-- ==== Sys2Proof/Decode.lean ====
section
/-! DEFINITION. The command encoding of 30_encoding.md: the decoder of a 32-bit command word (R90, R91, R94, R95), the encoder written from the
same map, the machine-readable opcode table (R99), the packing of a codeword into 32-bit words (10_state.md R28), and the assembler (R100, R101). -/

namespace Sys2Proof

/-! ## Fields and formats -/

/-- OPC, bits [31:24] of every command (R91). -/
def opcField (w : Word) : BitVec 8 := w.extractLsb' 24 8

/-- SYM, bits [7:0] (R91). -/
def symField (w : Word) : Sym := w.extractLsb' 0 8

/-- LEN, bits [15:8] of format SL (R91). -/
def lenField (w : Word) : BitVec 8 := w.extractLsb' 8 8

/-- W, bits [10:8] of format SW (R91). -/
def wordIndexField (w : Word) : BitVec 3 := w.extractLsb' 8 3

/-- IDX, bits [23:8] of formats BD and BI (R91). -/
def idxField (w : Word) : BitVec 16 := w.extractLsb' 8 16

/-- DATA, bits [7:0] of format BD (R91). -/
def dataField (w : Word) : Byte := w.extractLsb' 0 8

/-- The six formats of R91. -/
inductive Format where
  | n
  | s
  | sl
  | sw
  | bd
  | bi
  deriving DecidableEq, Repr

/-- The bits a format reserves, which must be 0 (R91). -/
def reservedMask : Format → Word
  | .n => 0x00FFFFFF#32
  | .s => 0x00FFFF00#32
  | .sl => 0x00FF0000#32
  | .sw => 0x00FFF800#32
  | .bd => 0x00000000#32
  | .bi => 0x000000FF#32

/-- Why a word is illegal (R95). -/
inductive IllegalWord where
  /-- OPC is one of the 232 values R94 does not assign. -/
  | unassignedOpcode
  /-- OPC is assigned and a reserved bit of its format is not 0. -/
  | reservedBits
  deriving DecidableEq, Repr

/-! ## The decoder -/

/-- Accept the instruction when the format's reserved bits are all 0 in the word (R90, R91). -/
def acceptFormat (f : Format) (w : Word) (i : Instr) : Except IllegalWord Instr :=
  if w &&& reservedMask f = 0#32 then .ok i else .error .reservedBits

/-- The command a word stands for, or why it is illegal (R90, R94, R95). -/
def decode (w : Word) : Except IllegalWord Instr :=
  match opcField w with
  | 0x00#8 => acceptFormat .n w .nop
  | 0x01#8 => acceptFormat .n w .reset
  | 0x02#8 => acceptFormat .n w .clrErr
  | 0x03#8 => acceptFormat .n w .stop
  | 0x10#8 => acceptFormat .n w .freqClear
  | 0x11#8 => acceptFormat .s w (.freqCount (symField w))
  | 0x12#8 => acceptFormat .s w (.freqSet (symField w))
  | 0x13#8 => acceptFormat .s w (.freqGet (symField w))
  | 0x18#8 => acceptFormat .n w .build
  | 0x20#8 => acceptFormat .n w .tblClear
  | 0x21#8 => acceptFormat .sl w (.tblSetLen (symField w) (lenField w))
  | 0x22#8 => acceptFormat .sw w (.tblSetWord (symField w) (wordIndexField w))
  | 0x23#8 => acceptFormat .n w .tblCommit
  | 0x24#8 => acceptFormat .s w (.tblGetLen (symField w))
  | 0x25#8 => acceptFormat .sw w (.tblGetWord (symField w) (wordIndexField w))
  | 0x30#8 => acceptFormat .n w .encStart
  | 0x31#8 => acceptFormat .s w (.encSym (symField w))
  | 0x32#8 => acceptFormat .n w .encFinish
  | 0x33#8 => acceptFormat .n w .encPos
  | 0x40#8 => acceptFormat .n w .decStart
  | 0x41#8 => acceptFormat .n w .decSym
  | 0x42#8 => acceptFormat .n w .decPos
  | 0x50#8 => acceptFormat .bd w (.pbufWr (idxField w) (dataField w))
  | 0x51#8 => acceptFormat .bi w (.pbufRd (idxField w))
  | _ => .error .unassignedOpcode

/-- The instruction the decoder reads from a command numbered as spec/opcode_table.json numbers it. A command is one 32-bit word written whole
(R98, 20_memory.md R68: no byte order), so the word is the number itself with every bit at or above nbits 0 (log 18); no command is longer. -/
def decodeTableWord (nbits w : Nat) : Option Instr :=
  if nbits ≤ 32 then (decode (BitVec.ofNat 32 (w % 2 ^ nbits))).toOption else none

/-! ## The encoder -/

/-- SYM in its place (R91). -/
def putSym (s : Sym) : Word := s.setWidth 32

/-- A field whose lowest bit is bit 8: LEN, W or IDX in its place (R91). -/
def putAt8 {n : Nat} (x : BitVec n) : Word := x.setWidth 32 <<< 8

/-- The word of a command, as the `word` column of R94 writes it. -/
def encode : Instr → Word
  | .nop => 0x00000000#32
  | .reset => 0x01000000#32
  | .clrErr => 0x02000000#32
  | .stop => 0x03000000#32
  | .freqClear => 0x10000000#32
  | .freqCount s => 0x11000000#32 ||| putSym s
  | .freqSet s => 0x12000000#32 ||| putSym s
  | .freqGet s => 0x13000000#32 ||| putSym s
  | .build => 0x18000000#32
  | .tblClear => 0x20000000#32
  | .tblSetLen s len => 0x21000000#32 ||| putAt8 len ||| putSym s
  | .tblSetWord s w => 0x22000000#32 ||| putAt8 w ||| putSym s
  | .tblCommit => 0x23000000#32
  | .tblGetLen s => 0x24000000#32 ||| putSym s
  | .tblGetWord s w => 0x25000000#32 ||| putAt8 w ||| putSym s
  | .encStart => 0x30000000#32
  | .encSym s => 0x31000000#32 ||| putSym s
  | .encFinish => 0x32000000#32
  | .encPos => 0x33000000#32
  | .decStart => 0x40000000#32
  | .decSym => 0x41000000#32
  | .decPos => 0x42000000#32
  | .pbufWr k v => 0x50000000#32 ||| putAt8 k ||| putSym v
  | .pbufRd k => 0x51000000#32 ||| putAt8 k

/-- The format column of R94. -/
def formatOf : Instr → Format
  | .freqCount _ => .s
  | .freqSet _ => .s
  | .freqGet _ => .s
  | .tblSetLen _ _ => .sl
  | .tblSetWord _ _ => .sw
  | .tblGetLen _ => .s
  | .tblGetWord _ _ => .sw
  | .encSym _ => .s
  | .pbufWr _ _ => .bd
  | .pbufRd _ => .bi
  | .nop => .n
  | .reset => .n
  | .clrErr => .n
  | .stop => .n
  | .freqClear => .n
  | .build => .n
  | .tblClear => .n
  | .tblCommit => .n
  | .encStart => .n
  | .encFinish => .n
  | .encPos => .n
  | .decStart => .n
  | .decSym => .n
  | .decPos => .n

/-- The mnemonic column of R94. -/
def mnemonicOf : Instr → String
  | .nop => "NOP"
  | .reset => "RESET"
  | .clrErr => "CLR_ERR"
  | .stop => "STOP"
  | .freqClear => "FREQ_CLEAR"
  | .freqCount _ => "FREQ_COUNT"
  | .freqSet _ => "FREQ_SET"
  | .freqGet _ => "FREQ_GET"
  | .build => "BUILD"
  | .tblClear => "TBL_CLEAR"
  | .tblSetLen _ _ => "TBL_SET_LEN"
  | .tblSetWord _ _ => "TBL_SET_WORD"
  | .tblCommit => "TBL_COMMIT"
  | .tblGetLen _ => "TBL_GET_LEN"
  | .tblGetWord _ _ => "TBL_GET_WORD"
  | .encStart => "ENC_START"
  | .encSym _ => "ENC_SYM"
  | .encFinish => "ENC_FINISH"
  | .encPos => "ENC_POS"
  | .decStart => "DEC_START"
  | .decSym => "DEC_SYM"
  | .decPos => "DEC_POS"
  | .pbufWr _ _ => "PBUF_WR"
  | .pbufRd _ => "PBUF_RD"

/-! ## The machine-readable table -/

/-- One row of spec/opcode_table.json: a word w selects the row exactly when w &&& mask = value (R99). -/
structure OpcodeRow where
  mnemonic : String
  value : Word
  mask : Word
  deriving DecidableEq, Repr

/-- Whether a word selects a row (R99). -/
def rowSelects (r : OpcodeRow) (w : Word) : Bool := w &&& r.mask == r.value

/-- spec/opcode_table.json, row by row: a copy of the spec's table kept apart from `decode`, so that the two can be held against each other. -/
def opcodeTable : List OpcodeRow :=
  [ ⟨"NOP", 0x00000000#32, 0xFFFFFFFF#32⟩,
    ⟨"RESET", 0x01000000#32, 0xFFFFFFFF#32⟩,
    ⟨"CLR_ERR", 0x02000000#32, 0xFFFFFFFF#32⟩,
    ⟨"STOP", 0x03000000#32, 0xFFFFFFFF#32⟩,
    ⟨"FREQ_CLEAR", 0x10000000#32, 0xFFFFFFFF#32⟩,
    ⟨"FREQ_COUNT", 0x11000000#32, 0xFFFFFF00#32⟩,
    ⟨"FREQ_SET", 0x12000000#32, 0xFFFFFF00#32⟩,
    ⟨"FREQ_GET", 0x13000000#32, 0xFFFFFF00#32⟩,
    ⟨"BUILD", 0x18000000#32, 0xFFFFFFFF#32⟩,
    ⟨"TBL_CLEAR", 0x20000000#32, 0xFFFFFFFF#32⟩,
    ⟨"TBL_SET_LEN", 0x21000000#32, 0xFFFF0000#32⟩,
    ⟨"TBL_SET_WORD", 0x22000000#32, 0xFFFFF800#32⟩ ] ++
  [ ⟨"TBL_COMMIT", 0x23000000#32, 0xFFFFFFFF#32⟩,
    ⟨"TBL_GET_LEN", 0x24000000#32, 0xFFFFFF00#32⟩,
    ⟨"TBL_GET_WORD", 0x25000000#32, 0xFFFFF800#32⟩,
    ⟨"ENC_START", 0x30000000#32, 0xFFFFFFFF#32⟩,
    ⟨"ENC_SYM", 0x31000000#32, 0xFFFFFF00#32⟩,
    ⟨"ENC_FINISH", 0x32000000#32, 0xFFFFFFFF#32⟩,
    ⟨"ENC_POS", 0x33000000#32, 0xFFFFFFFF#32⟩,
    ⟨"DEC_START", 0x40000000#32, 0xFFFFFFFF#32⟩,
    ⟨"DEC_SYM", 0x41000000#32, 0xFFFFFFFF#32⟩,
    ⟨"DEC_POS", 0x42000000#32, 0xFFFFFFFF#32⟩,
    ⟨"PBUF_WR", 0x50000000#32, 0xFF000000#32⟩,
    ⟨"PBUF_RD", 0x51000000#32, 0xFF0000FF#32⟩ ]

/-! ## Codeword bits in 32-bit words -/

/-- Word w of a bit sequence: bits 32·w .. 32·w + 31 of it from bit 31 down, zero past the end (10_state.md R28, R101). -/
def packWord (c : List Bool) (w : Nat) : Word :=
  (List.range 32).foldl (fun acc j => acc.shiftConcat (c.getD (32 * w + j) false)) 0#32

/-! ## The assembler -/

/-- The CMD write of a command: the register CMD stands at BASE (R61). -/
def cmdWrite (p : Params) (i : Instr) : HostEvent := .write .word p.base (encode i)

/-- The write of a value to ARG, at offset 0x04 (R61). -/
def argWrite (p : Params) (v : Nat) : HostEvent := .write .word (p.base + 0x04) (BitVec.ofNat 32 v)

/-- The symbol an operand stands for (R92, R100). -/
def operandSym (o : Operand) : Sym := BitVec.ofNat 8 o.value

/-- The bus accesses of a line whose operands are in range (R100, R101). CHECK is its read of STATUS; what the program then requires of the value
is a premise of a claim about it (log 16). -/
def expandLine (p : Params) : Line → List HostEvent
  | .wrArg v => [argWrite p v]
  | .wrCmd w => [.write .word p.base (BitVec.ofNat 32 w)]
  | .rdResult _ => [.read .word (p.base + 0x08)]
  | .rdStatus _ => [.read .word (p.base + 0x0C)]
  | .nop => [cmdWrite p .nop]
  | .reset => [cmdWrite p .reset]
  | .clrErr => [cmdWrite p .clrErr]
  | .stop => [cmdWrite p .stop]
  | .freqClear => [cmdWrite p .freqClear]
  | .freqCount s => [cmdWrite p (.freqCount (operandSym s))]
  | .freqSet s => [cmdWrite p (.freqSet (operandSym s))]
  | .freqGet s => [cmdWrite p (.freqGet (operandSym s))]
  | .build => [cmdWrite p .build]
  | .tblClear => [cmdWrite p .tblClear]
  | .tblSetLen s n => [cmdWrite p (.tblSetLen (operandSym s) (BitVec.ofNat 8 n))]
  | .tblSetWord s w => [cmdWrite p (.tblSetWord (operandSym s) (BitVec.ofNat 3 w))]
  | .tblCommit => [cmdWrite p .tblCommit]
  | .tblGetLen s => [cmdWrite p (.tblGetLen (operandSym s))]
  | .tblGetWord s w => [cmdWrite p (.tblGetWord (operandSym s) (BitVec.ofNat 3 w))]
  | .encStart => [cmdWrite p .encStart]
  | .encSym s => [cmdWrite p (.encSym (operandSym s))]
  | .encFinish => [cmdWrite p .encFinish]
  | .encPos => [cmdWrite p .encPos]
  | .decStart => [cmdWrite p .decStart]
  | .decSym => [cmdWrite p .decSym]
  | .decPos => [cmdWrite p .decPos]
  | .pbufWr k v => [cmdWrite p (.pbufWr (BitVec.ofNat 16 k) (BitVec.ofNat 8 v))]
  | .pbufRd k => [cmdWrite p (.pbufRd (BitVec.ofNat 16 k))]
  | .freqSetV s v => [argWrite p v, cmdWrite p (.freqSet (operandSym s))]
  | .tblSetWordV s w v => [argWrite p v, cmdWrite p (.tblSetWord (operandSym s) (BitVec.ofNat 3 w))]
  | .decStartV n => [argWrite p n, cmdWrite p .decStart]
  | .count t => t.map fun c => cmdWrite p (.freqCount (operandSym (.chr c)))
  | .encode t => t.map fun c => cmdWrite p (.encSym (operandSym (.chr c)))
  | .loadCode s bits =>
    cmdWrite p (.tblSetLen (operandSym s) (BitVec.ofNat 8 bits.length)) ::
      (List.range ((bits.length + 31) / 32)).flatMap fun w =>
        [argWrite p (packWord bits w).toNat, cmdWrite p (.tblSetWord (operandSym s) (BitVec.ofNat 3 w))]
  | .check => [.read .word (p.base + 0x0C)]

/-- A line's bus accesses, or the assembly error its operands make (R100). -/
def assembleLine (p : Params) (l : Line) : Except AsmError (List HostEvent) :=
  match l.error with
  | some e => .error e
  | none => .ok (expandLine p l)

/-- A program's bus accesses, line by line, or its first assembly error (R100, R101). -/
def assemble (p : Params) : List Line → Except AsmError (List HostEvent)
  | [] => .ok []
  | l :: rest =>
    match assembleLine p l, assemble p rest with
    | .error e, _ => .error e
    | .ok _, .error e => .error e
    | .ok es, .ok es' => .ok (es ++ es')

end Sys2Proof
end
########
**Problem to work on:** Starting at the line above that holds "[cmdWrite p .encFinish]" and ending at the line that holds "(.freqCount (operandSym (.chr c)))", transcribe each line exactly and include no other lines.

**Response:**
  | .encFinish => [cmdWrite p .encFinish]
  | .encPos => [cmdWrite p .encPos]
  | .decStart => [cmdWrite p .decStart]
  | .decSym => [cmdWrite p .decSym]
  | .decPos => [cmdWrite p .decPos]
  | .pbufWr k v => [cmdWrite p (.pbufWr (BitVec.ofNat 16 k) (BitVec.ofNat 8 v))]
  | .pbufRd k => [cmdWrite p (.pbufRd (BitVec.ofNat 16 k))]
  | .freqSetV s v => [argWrite p v, cmdWrite p (.freqSet (operandSym s))]
  | .tblSetWordV s w v => [argWrite p v, cmdWrite p (.tblSetWord (operandSym s) (BitVec.ofNat 3 w))]
  | .decStartV n => [argWrite p n, cmdWrite p .decStart]
  | .count t => t.map fun c => cmdWrite p (.freqCount (operandSym (.chr c)))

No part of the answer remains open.